**WHAT YOU ARE ASKED TO DO**
A single number is the answer: the count of lines in the records that hold the word "rbOf".

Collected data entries
━━━━━━━━━━

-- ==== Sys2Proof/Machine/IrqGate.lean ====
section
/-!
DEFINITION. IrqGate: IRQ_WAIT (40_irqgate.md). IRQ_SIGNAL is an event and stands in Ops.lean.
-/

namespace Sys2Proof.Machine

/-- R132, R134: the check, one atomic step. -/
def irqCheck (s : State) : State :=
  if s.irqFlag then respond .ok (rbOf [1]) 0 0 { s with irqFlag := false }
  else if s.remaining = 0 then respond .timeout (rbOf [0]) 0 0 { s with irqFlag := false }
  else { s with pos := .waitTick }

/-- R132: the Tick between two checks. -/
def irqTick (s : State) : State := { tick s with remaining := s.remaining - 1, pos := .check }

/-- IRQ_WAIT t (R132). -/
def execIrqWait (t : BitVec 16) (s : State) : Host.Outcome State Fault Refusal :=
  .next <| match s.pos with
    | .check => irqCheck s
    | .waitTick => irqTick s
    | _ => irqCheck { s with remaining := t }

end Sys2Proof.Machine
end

━━━━━━━━━━

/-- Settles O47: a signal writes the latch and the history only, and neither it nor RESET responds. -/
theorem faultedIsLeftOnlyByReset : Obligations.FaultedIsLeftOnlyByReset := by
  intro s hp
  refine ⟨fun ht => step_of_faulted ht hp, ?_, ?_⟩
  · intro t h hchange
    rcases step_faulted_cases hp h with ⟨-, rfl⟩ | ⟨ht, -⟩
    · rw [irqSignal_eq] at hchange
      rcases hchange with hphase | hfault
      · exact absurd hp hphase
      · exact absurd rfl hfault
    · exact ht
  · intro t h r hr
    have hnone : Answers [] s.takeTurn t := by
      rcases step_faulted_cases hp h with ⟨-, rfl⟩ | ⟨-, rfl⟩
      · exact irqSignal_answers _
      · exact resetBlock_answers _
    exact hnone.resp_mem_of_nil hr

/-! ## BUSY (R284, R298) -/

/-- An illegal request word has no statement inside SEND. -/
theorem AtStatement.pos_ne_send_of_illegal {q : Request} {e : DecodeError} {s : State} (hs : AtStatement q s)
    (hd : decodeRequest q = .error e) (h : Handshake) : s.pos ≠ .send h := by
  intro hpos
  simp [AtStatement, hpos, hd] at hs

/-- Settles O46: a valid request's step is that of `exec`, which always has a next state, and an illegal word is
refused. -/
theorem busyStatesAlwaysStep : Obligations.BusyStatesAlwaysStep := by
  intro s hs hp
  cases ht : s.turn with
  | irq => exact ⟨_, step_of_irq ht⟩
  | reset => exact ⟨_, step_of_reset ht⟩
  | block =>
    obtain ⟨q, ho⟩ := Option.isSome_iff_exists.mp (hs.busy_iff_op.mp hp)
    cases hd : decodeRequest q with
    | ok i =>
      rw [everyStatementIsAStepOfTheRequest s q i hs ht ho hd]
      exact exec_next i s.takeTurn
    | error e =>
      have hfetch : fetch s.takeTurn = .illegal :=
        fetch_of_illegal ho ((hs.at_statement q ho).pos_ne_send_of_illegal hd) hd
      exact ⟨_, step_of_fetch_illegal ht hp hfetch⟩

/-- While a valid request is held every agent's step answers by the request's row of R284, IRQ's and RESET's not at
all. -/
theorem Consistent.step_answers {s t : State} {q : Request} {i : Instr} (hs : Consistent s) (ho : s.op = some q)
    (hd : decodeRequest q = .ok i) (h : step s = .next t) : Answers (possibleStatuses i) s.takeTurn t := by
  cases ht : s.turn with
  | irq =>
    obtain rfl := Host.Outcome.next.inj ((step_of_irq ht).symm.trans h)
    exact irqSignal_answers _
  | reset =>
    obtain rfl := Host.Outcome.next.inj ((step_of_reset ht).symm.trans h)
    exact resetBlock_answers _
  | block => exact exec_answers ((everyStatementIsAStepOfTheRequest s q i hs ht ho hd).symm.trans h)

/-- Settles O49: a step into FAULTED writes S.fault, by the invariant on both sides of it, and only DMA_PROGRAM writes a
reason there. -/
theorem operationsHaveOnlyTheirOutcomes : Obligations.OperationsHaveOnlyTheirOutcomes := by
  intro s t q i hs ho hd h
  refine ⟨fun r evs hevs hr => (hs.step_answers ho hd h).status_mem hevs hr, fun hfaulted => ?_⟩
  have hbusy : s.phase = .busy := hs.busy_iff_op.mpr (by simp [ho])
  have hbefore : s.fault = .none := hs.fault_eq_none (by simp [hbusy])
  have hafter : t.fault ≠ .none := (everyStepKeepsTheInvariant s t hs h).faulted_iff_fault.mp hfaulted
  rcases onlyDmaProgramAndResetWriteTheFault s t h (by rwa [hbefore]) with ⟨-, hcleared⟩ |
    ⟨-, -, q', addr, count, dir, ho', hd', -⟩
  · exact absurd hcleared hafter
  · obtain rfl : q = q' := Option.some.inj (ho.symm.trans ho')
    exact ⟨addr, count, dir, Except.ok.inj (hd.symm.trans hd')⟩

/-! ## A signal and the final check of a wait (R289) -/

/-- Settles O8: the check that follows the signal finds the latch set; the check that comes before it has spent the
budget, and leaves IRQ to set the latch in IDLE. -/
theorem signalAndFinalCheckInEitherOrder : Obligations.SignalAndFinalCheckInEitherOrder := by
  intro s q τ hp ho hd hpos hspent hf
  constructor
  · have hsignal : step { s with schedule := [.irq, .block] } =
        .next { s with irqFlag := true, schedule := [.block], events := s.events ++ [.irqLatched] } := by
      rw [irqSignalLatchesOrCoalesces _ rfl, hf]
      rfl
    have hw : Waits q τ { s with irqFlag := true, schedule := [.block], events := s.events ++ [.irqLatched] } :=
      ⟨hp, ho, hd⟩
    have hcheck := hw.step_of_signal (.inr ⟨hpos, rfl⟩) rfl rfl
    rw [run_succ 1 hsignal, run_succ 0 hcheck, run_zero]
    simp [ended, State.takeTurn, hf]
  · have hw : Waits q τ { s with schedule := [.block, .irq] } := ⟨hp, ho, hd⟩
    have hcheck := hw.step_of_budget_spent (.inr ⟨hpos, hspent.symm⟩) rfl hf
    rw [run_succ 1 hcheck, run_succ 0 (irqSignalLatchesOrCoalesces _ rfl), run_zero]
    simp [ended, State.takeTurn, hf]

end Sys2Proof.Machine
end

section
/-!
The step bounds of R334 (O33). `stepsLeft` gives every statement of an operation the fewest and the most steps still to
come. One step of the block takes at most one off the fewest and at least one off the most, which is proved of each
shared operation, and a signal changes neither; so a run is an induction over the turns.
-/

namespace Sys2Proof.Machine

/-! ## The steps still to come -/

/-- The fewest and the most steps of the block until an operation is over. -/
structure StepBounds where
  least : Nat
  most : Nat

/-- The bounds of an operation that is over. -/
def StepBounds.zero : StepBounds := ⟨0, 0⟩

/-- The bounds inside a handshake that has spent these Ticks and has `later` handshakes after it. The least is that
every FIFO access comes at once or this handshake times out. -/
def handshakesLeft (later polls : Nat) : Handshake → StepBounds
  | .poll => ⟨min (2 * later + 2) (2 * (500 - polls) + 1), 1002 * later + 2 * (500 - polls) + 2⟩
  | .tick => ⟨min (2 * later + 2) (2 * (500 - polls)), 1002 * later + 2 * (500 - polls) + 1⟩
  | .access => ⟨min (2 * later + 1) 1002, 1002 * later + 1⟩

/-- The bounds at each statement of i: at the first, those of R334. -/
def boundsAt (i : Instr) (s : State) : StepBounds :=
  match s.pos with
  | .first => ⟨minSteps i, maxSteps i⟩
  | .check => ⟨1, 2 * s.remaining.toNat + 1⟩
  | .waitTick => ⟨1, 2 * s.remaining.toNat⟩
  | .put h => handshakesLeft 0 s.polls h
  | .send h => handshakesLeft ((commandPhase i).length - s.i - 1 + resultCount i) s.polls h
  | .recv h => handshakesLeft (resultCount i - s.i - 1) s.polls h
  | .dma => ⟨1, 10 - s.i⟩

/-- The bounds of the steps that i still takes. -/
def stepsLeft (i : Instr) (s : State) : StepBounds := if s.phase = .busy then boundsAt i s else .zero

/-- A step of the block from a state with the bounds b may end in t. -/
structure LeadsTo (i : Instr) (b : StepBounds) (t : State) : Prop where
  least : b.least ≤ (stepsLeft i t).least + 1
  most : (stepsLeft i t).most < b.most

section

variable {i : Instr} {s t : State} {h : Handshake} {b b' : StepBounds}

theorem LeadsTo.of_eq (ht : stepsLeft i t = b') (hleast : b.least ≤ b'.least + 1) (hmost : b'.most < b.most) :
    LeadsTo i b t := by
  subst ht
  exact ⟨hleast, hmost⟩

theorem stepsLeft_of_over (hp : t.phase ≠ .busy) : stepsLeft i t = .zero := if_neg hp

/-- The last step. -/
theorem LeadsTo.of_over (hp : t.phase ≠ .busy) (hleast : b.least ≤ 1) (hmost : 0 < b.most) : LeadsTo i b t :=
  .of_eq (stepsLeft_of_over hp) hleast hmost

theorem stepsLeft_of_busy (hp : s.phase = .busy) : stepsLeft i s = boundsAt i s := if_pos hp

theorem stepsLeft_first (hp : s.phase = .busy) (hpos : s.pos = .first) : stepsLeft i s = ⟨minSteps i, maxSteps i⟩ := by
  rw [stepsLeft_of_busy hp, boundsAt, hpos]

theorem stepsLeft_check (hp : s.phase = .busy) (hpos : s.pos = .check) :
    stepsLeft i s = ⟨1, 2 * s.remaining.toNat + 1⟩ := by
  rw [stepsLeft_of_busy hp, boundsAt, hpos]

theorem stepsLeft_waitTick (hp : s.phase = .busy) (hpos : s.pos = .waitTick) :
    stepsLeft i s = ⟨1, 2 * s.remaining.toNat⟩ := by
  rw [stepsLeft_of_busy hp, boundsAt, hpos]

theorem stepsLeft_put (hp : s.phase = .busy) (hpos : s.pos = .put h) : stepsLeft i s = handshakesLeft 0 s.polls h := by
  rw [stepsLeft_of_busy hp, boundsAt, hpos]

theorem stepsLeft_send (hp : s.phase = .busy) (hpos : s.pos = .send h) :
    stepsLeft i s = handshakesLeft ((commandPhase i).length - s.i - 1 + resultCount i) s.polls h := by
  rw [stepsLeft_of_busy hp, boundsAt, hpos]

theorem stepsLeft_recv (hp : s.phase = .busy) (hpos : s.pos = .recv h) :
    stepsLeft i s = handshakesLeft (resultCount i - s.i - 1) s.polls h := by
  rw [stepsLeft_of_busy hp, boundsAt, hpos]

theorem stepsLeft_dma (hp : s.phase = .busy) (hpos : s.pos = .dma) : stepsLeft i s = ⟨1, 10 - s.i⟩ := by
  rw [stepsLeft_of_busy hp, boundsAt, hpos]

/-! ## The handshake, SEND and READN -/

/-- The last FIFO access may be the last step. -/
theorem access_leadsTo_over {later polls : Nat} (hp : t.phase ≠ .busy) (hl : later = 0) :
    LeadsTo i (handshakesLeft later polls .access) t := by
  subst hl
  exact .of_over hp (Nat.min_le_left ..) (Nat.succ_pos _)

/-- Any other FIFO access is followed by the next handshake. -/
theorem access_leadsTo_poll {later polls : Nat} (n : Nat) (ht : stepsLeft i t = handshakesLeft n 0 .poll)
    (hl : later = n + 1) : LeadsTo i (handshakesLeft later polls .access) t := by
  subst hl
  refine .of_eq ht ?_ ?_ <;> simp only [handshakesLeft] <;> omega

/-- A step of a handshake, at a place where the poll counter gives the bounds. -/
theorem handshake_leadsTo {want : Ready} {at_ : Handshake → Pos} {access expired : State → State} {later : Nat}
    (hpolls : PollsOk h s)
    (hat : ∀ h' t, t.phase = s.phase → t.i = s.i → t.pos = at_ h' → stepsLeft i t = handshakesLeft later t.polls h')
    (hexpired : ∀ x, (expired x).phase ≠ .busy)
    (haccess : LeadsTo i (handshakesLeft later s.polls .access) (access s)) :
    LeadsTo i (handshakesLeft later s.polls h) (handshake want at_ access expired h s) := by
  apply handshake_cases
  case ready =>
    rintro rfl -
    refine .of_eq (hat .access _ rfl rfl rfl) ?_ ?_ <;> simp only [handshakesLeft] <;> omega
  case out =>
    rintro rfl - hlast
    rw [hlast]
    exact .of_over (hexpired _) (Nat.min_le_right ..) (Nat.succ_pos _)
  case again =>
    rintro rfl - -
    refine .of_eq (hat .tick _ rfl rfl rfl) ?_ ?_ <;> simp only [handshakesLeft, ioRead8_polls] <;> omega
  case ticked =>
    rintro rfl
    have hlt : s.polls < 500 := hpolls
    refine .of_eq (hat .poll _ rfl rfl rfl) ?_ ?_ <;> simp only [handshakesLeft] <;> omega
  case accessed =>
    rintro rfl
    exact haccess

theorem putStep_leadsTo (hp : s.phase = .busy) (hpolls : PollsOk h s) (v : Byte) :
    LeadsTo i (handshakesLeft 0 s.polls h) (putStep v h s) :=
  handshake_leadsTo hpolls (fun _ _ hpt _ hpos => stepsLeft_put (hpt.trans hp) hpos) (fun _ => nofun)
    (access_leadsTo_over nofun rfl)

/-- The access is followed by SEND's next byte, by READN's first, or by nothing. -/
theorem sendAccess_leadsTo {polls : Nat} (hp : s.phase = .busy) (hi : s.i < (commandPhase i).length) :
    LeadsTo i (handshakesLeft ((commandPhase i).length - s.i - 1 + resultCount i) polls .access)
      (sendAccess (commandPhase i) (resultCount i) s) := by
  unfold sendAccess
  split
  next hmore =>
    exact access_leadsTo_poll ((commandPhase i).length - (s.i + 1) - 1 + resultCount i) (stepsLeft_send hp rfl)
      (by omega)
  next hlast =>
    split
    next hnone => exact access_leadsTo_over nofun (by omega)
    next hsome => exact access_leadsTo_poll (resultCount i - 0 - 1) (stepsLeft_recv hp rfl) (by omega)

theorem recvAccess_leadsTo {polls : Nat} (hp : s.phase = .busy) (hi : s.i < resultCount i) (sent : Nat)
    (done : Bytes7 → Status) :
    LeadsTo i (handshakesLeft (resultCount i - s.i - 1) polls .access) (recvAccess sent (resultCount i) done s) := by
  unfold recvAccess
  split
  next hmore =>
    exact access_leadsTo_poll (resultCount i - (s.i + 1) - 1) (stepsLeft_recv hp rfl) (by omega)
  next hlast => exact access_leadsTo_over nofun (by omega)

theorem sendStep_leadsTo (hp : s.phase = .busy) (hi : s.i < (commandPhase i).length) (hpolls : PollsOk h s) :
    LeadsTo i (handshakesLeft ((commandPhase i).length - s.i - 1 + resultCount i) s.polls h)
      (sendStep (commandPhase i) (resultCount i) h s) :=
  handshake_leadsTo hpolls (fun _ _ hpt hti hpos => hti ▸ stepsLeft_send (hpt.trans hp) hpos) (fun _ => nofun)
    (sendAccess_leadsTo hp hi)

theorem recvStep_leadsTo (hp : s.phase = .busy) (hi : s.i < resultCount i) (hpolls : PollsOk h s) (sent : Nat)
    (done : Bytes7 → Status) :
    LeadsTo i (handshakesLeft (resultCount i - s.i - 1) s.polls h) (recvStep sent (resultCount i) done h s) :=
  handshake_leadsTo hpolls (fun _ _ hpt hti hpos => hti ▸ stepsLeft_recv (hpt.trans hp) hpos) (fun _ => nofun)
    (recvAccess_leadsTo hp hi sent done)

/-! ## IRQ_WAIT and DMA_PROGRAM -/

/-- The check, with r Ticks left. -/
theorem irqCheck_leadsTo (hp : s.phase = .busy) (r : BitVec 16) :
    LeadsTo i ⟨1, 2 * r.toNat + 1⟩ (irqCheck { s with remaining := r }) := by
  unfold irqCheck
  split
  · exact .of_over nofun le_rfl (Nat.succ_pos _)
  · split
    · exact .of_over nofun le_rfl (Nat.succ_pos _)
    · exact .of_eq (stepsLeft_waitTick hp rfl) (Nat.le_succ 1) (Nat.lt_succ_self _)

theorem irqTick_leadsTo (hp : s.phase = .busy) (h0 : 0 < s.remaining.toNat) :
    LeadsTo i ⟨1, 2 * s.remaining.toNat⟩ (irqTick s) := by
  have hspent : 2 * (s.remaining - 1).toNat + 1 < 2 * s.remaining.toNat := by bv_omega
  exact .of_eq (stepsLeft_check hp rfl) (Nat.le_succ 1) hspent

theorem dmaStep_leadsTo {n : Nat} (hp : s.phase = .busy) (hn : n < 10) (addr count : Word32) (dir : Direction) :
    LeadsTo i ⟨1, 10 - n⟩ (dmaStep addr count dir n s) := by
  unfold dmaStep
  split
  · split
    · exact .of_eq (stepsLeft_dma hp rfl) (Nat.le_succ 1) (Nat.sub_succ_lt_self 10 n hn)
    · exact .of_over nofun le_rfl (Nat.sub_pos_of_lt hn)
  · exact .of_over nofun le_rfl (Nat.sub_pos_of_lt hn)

━━━━━━━━━━

**RESPONSE TO THE TASK**
2